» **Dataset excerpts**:

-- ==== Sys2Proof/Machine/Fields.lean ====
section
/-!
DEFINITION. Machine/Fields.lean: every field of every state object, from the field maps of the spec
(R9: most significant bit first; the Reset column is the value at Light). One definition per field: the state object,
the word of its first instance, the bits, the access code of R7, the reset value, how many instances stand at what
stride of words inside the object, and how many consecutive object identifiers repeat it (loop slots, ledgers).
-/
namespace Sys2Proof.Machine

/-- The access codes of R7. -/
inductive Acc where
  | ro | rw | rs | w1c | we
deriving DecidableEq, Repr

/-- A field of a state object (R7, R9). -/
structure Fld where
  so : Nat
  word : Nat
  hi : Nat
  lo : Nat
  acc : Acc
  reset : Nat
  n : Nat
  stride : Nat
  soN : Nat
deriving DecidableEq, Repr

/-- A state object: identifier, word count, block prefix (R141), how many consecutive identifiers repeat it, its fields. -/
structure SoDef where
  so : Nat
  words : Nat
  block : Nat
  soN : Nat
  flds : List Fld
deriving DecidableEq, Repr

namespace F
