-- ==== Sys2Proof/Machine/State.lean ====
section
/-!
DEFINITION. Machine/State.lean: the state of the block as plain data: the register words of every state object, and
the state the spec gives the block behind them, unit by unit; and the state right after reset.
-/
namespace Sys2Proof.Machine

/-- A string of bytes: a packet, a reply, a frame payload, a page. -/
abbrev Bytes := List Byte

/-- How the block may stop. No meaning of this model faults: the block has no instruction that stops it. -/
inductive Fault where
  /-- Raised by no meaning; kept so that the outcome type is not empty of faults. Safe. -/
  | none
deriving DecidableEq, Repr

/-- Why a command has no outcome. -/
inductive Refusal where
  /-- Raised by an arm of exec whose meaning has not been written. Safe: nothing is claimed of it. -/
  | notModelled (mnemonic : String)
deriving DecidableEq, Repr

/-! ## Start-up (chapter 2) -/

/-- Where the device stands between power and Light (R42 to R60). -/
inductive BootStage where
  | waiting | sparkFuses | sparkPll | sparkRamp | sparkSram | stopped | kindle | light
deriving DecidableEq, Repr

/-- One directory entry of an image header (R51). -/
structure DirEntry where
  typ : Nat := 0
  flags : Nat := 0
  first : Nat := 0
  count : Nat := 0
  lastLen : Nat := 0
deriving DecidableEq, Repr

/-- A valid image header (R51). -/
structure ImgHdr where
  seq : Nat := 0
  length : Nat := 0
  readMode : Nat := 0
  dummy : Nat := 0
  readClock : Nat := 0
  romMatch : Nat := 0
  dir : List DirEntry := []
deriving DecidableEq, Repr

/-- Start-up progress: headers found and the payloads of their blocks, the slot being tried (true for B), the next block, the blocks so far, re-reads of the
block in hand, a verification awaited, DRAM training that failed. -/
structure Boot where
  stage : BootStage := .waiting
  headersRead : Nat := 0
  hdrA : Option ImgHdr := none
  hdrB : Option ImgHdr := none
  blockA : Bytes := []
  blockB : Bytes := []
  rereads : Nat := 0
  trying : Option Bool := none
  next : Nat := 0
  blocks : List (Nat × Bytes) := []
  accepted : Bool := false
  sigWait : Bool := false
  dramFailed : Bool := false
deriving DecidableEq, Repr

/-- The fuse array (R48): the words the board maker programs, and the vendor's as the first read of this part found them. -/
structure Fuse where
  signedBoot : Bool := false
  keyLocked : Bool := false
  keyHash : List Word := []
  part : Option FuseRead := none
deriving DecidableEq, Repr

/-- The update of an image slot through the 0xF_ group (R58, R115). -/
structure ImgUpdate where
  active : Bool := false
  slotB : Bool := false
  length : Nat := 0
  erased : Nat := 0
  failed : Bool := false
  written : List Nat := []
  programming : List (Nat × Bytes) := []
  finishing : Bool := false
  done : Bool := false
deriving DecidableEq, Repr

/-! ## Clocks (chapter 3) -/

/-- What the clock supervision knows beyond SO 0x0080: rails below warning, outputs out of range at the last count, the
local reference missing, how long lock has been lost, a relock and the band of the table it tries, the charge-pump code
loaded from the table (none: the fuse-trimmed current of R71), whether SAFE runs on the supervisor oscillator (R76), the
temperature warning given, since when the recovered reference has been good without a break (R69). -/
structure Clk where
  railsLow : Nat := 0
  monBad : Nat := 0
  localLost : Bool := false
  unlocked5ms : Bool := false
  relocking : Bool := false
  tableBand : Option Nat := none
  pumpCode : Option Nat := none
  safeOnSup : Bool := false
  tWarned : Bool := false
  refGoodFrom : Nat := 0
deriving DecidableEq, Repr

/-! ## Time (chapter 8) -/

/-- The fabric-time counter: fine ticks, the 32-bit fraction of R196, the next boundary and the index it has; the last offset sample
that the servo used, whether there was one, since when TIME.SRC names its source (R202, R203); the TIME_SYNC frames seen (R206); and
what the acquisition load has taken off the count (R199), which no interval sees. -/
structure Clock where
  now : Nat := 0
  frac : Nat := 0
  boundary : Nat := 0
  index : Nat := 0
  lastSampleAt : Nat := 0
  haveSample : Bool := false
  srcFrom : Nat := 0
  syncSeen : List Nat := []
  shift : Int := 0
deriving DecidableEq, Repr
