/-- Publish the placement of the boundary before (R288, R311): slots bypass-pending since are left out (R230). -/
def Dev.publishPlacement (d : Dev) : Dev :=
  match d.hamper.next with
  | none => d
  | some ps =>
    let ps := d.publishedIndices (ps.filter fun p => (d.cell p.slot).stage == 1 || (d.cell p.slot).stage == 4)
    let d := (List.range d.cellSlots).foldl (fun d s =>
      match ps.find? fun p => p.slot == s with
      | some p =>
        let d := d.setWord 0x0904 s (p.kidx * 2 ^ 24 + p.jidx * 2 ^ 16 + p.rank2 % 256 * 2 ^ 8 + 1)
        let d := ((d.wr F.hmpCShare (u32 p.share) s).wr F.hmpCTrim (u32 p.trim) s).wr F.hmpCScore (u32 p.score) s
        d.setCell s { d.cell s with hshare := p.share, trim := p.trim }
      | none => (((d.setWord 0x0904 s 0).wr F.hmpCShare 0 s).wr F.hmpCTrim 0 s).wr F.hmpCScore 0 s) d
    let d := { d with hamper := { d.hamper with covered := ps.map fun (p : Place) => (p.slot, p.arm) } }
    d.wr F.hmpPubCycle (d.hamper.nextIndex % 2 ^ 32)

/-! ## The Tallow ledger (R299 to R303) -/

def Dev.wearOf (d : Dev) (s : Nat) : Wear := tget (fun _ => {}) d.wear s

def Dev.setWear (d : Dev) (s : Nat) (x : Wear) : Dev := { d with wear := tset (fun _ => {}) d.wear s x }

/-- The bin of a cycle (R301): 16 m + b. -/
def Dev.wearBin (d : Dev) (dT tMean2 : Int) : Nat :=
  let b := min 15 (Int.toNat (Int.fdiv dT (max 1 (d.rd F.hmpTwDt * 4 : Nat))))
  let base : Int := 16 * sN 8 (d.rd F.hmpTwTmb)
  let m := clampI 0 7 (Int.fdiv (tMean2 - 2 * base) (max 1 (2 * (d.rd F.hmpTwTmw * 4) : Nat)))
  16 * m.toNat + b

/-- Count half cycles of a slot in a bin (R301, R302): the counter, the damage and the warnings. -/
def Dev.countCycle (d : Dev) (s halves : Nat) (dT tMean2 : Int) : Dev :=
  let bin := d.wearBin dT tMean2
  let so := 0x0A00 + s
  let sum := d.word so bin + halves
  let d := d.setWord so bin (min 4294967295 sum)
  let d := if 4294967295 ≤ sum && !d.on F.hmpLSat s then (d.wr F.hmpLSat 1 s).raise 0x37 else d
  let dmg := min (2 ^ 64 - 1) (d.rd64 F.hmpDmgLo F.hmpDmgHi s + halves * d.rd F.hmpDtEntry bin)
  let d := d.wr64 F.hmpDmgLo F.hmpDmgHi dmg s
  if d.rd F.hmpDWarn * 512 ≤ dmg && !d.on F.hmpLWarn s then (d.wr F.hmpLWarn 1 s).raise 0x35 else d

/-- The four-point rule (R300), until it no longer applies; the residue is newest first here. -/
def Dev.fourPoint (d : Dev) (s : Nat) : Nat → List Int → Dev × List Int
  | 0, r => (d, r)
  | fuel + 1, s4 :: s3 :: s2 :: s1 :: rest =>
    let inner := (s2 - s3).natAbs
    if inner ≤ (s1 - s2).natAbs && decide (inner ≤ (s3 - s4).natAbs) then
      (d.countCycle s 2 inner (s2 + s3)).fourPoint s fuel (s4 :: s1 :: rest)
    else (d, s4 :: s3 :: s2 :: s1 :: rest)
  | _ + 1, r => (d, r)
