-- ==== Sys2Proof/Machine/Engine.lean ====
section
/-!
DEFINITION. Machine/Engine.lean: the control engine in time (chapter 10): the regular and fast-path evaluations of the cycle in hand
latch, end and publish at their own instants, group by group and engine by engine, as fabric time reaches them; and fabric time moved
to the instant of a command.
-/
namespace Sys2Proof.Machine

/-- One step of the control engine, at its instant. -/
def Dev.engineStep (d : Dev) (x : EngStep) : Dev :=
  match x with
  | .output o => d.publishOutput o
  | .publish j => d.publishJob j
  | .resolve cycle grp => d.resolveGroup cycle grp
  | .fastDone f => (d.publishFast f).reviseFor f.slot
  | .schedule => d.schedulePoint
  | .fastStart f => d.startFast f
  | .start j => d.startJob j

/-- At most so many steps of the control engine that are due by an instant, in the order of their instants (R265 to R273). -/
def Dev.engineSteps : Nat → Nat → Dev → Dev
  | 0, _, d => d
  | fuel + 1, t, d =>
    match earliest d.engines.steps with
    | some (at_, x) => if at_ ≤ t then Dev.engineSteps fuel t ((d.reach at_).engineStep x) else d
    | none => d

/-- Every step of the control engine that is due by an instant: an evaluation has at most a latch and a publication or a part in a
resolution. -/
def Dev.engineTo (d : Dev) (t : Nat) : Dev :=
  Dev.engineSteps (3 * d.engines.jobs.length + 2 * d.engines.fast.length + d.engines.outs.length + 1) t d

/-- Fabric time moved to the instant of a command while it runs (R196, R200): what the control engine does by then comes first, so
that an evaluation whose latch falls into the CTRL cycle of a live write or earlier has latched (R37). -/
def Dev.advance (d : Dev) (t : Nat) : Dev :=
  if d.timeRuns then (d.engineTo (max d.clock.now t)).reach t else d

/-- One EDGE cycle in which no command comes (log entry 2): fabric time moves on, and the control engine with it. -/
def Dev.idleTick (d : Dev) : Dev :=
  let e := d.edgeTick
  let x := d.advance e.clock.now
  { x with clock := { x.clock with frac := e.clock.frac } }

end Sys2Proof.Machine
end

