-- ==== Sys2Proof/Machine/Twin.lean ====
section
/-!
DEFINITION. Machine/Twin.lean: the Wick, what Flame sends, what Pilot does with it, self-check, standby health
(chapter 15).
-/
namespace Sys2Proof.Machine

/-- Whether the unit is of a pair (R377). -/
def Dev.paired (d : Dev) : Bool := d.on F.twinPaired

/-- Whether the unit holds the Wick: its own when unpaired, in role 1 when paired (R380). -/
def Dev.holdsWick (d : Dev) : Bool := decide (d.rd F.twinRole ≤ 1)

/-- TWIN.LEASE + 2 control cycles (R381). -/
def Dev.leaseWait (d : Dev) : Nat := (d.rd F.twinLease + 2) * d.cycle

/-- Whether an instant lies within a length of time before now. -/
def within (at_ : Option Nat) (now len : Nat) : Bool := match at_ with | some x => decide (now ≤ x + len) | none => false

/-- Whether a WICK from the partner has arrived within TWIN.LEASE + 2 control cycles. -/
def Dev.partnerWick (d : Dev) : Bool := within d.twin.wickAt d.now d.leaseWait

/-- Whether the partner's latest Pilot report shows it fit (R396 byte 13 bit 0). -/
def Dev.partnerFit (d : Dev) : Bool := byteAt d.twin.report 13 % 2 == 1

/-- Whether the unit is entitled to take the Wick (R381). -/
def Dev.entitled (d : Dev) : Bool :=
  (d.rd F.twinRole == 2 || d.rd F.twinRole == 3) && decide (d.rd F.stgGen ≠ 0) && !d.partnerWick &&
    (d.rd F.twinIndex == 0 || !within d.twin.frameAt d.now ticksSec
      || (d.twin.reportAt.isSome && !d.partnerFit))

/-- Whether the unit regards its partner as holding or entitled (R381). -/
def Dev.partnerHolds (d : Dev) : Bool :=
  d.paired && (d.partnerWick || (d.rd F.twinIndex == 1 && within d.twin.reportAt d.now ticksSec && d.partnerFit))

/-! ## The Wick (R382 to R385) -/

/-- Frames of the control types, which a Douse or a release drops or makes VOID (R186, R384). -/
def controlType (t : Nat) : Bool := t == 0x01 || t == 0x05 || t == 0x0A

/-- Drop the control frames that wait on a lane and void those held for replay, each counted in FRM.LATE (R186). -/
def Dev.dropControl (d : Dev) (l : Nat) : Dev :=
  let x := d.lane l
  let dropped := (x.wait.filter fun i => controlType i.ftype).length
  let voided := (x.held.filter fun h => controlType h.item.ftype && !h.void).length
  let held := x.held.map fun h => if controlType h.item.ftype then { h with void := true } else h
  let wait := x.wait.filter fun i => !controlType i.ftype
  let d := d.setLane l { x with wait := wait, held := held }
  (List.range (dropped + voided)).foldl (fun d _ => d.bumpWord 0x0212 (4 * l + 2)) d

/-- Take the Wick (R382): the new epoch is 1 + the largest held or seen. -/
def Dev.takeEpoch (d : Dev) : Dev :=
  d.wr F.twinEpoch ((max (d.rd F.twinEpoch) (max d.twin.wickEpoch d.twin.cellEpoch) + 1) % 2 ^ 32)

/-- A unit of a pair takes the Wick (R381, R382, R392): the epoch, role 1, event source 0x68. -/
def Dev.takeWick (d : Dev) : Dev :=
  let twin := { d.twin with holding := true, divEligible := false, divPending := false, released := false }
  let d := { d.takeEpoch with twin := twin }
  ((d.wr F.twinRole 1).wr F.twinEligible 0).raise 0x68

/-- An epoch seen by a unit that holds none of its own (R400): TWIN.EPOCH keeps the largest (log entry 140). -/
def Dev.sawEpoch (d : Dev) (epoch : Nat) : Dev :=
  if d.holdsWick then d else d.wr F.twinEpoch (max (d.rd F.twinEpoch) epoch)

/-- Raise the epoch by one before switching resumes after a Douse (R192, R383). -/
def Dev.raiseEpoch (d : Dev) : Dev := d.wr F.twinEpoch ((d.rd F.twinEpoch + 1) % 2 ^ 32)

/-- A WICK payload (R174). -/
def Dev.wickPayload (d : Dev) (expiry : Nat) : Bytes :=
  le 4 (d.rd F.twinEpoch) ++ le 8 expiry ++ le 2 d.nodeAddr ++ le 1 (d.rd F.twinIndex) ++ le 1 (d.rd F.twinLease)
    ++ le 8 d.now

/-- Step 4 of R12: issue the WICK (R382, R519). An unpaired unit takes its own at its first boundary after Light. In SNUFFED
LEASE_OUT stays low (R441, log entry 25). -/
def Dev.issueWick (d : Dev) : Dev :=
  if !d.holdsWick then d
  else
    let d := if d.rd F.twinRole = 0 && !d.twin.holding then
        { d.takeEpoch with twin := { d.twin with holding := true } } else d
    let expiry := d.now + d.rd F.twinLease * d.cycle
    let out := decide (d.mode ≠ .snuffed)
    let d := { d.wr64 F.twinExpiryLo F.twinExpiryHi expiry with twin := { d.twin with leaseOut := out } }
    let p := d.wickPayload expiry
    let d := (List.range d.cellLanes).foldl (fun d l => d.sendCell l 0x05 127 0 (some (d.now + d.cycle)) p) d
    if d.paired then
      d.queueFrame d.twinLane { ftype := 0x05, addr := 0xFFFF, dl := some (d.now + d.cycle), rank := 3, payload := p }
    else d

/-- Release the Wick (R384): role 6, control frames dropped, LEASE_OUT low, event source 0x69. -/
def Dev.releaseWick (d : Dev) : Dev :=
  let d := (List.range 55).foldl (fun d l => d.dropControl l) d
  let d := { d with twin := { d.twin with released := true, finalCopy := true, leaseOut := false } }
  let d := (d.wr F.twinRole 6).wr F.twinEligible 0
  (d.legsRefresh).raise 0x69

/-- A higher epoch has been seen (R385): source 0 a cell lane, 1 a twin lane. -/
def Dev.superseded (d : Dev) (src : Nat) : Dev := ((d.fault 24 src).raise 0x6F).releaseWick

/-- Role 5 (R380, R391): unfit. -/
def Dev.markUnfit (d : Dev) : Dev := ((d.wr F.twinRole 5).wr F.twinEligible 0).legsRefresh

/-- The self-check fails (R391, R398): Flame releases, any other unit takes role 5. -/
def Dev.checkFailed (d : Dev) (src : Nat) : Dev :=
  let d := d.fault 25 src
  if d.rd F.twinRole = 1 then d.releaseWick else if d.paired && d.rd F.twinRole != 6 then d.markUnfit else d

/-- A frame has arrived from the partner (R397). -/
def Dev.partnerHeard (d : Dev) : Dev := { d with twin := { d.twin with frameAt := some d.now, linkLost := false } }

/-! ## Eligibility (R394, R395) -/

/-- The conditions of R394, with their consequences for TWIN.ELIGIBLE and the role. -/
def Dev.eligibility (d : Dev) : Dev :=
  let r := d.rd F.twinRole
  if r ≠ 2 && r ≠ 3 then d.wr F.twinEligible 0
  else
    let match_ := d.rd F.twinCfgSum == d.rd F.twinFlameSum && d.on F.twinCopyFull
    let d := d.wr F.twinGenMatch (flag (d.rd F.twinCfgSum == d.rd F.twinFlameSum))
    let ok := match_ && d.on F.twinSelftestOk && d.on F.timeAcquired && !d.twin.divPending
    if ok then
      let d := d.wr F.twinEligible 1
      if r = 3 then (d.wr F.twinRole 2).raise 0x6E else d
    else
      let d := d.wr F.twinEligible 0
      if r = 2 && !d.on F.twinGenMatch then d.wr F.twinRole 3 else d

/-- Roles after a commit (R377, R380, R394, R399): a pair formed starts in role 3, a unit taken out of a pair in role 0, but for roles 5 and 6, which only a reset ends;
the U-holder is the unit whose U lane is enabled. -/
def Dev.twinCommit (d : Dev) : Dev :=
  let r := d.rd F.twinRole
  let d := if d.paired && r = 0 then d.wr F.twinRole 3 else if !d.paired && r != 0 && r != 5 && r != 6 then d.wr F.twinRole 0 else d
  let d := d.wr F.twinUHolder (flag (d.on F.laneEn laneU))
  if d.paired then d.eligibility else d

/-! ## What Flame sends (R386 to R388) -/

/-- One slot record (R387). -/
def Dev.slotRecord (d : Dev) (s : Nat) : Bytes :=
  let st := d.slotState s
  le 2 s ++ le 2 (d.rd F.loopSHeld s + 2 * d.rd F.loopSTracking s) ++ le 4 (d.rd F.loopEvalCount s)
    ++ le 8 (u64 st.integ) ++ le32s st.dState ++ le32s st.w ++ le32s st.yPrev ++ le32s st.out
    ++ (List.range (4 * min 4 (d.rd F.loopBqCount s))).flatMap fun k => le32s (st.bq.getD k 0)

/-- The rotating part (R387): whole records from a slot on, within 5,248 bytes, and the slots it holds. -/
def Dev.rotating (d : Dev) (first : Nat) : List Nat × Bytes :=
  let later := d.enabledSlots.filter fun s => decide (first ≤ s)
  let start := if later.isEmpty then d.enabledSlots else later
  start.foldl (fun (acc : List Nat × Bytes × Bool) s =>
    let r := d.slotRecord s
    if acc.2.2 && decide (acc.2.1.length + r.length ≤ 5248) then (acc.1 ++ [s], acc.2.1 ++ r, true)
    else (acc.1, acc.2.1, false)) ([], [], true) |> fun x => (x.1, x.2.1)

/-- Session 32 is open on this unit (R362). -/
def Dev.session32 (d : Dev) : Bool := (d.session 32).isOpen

» **Work to be completed**: Scan the records above for the lines holding "def within (at_" and "d.paired && (d.partnerWick". Transcribe those two and every line between them word for word, and no others.

» **Solution to this task**:
def within (at_ : Option Nat) (now len : Nat) : Bool := match at_ with | some x => decide (now ≤ x + len) | none => false

/-- Whether a WICK from the partner has arrived within TWIN.LEASE + 2 control cycles. -/
def Dev.partnerWick (d : Dev) : Bool := within d.twin.wickAt d.now d.leaseWait

/-- Whether the partner's latest Pilot report shows it fit (R396 byte 13 bit 0). -/
def Dev.partnerFit (d : Dev) : Bool := byteAt d.twin.report 13 % 2 == 1

/-- Whether the unit is entitled to take the Wick (R381). -/
def Dev.entitled (d : Dev) : Bool :=
  (d.rd F.twinRole == 2 || d.rd F.twinRole == 3) && decide (d.rd F.stgGen ≠ 0) && !d.partnerWick &&
    (d.rd F.twinIndex == 0 || !within d.twin.frameAt d.now ticksSec
      || (d.twin.reportAt.isSome && !d.partnerFit))

/-- Whether the unit regards its partner as holding or entitled (R381). -/
def Dev.partnerHolds (d : Dev) : Bool :=
  d.paired && (d.partnerWick || (d.rd F.twinIndex == 1 && within d.twin.reportAt d.now ticksSec && d.partnerFit))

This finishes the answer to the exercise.